Items listed in a dataset
══════

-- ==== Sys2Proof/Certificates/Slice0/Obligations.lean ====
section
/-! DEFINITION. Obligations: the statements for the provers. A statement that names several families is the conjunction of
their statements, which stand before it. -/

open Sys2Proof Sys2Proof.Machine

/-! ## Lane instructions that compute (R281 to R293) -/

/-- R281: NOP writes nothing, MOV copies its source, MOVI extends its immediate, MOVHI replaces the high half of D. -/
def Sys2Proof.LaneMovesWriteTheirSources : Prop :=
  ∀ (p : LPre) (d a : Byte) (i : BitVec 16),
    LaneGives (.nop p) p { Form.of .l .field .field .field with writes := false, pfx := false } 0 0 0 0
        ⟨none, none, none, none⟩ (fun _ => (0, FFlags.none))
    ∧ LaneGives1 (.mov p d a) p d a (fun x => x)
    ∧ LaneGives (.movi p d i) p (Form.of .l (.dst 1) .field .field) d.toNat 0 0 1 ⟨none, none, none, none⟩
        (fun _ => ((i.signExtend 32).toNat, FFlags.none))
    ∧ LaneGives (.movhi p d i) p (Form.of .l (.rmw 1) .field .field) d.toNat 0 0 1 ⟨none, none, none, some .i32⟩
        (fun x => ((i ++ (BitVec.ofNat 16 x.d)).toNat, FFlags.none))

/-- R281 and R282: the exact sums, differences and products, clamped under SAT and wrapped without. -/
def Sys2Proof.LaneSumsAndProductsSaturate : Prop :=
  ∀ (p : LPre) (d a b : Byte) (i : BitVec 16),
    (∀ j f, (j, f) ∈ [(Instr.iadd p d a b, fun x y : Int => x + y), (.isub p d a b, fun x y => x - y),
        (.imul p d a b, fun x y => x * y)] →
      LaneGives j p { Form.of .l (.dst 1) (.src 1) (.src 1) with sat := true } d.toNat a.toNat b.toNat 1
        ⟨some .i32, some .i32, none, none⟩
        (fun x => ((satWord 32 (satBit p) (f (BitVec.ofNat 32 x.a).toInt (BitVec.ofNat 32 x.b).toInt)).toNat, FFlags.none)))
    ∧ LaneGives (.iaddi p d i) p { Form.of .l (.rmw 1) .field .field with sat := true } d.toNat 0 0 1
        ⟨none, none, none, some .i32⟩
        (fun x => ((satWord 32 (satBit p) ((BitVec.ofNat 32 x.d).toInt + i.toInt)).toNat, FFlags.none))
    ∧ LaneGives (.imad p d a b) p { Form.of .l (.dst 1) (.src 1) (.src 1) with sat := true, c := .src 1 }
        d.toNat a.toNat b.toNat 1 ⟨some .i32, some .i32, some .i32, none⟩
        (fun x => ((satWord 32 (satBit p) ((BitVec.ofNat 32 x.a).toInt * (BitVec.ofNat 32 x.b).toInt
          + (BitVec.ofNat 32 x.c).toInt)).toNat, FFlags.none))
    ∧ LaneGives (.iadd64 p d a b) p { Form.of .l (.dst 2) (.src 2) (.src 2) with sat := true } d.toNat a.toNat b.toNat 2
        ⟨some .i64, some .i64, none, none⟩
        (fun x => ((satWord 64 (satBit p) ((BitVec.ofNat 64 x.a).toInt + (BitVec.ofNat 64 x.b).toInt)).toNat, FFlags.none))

══════

ACTIVITY: Copy out the lines above exactly, beginning at the one that contains "(fun x => x)" and ending at the one that contains "LaneGives (.iaddi p".

RESULT OF THIS EXERCISE:
    ∧ LaneGives1 (.mov p d a) p d a (fun x => x)
    ∧ LaneGives (.movi p d i) p (Form.of .l (.dst 1) .field .field) d.toNat 0 0 1 ⟨none, none, none, none⟩
        (fun _ => ((i.signExtend 32).toNat, FFlags.none))
    ∧ LaneGives (.movhi p d i) p (Form.of .l (.rmw 1) .field .field) d.toNat 0 0 1 ⟨none, none, none, some .i32⟩
        (fun x => ((i ++ (BitVec.ofNat 16 x.d)).toNat, FFlags.none))

/-- R281 and R282: the exact sums, differences and products, clamped under SAT and wrapped without. -/
def Sys2Proof.LaneSumsAndProductsSaturate : Prop :=
  ∀ (p : LPre) (d a b : Byte) (i : BitVec 16),
    (∀ j f, (j, f) ∈ [(Instr.iadd p d a b, fun x y : Int => x + y), (.isub p d a b, fun x y => x - y),
        (.imul p d a b, fun x y => x * y)] →
      LaneGives j p { Form.of .l (.dst 1) (.src 1) (.src 1) with sat := true } d.toNat a.toNat b.toNat 1
        ⟨some .i32, some .i32, none, none⟩
        (fun x => ((satWord 32 (satBit p) (f (BitVec.ofNat 32 x.a).toInt (BitVec.ofNat 32 x.b).toInt)).toNat, FFlags.none)))
    ∧ LaneGives (.iaddi p d i) p { Form.of .l (.rmw 1) .field .field with sat := true } d.toNat 0 0 1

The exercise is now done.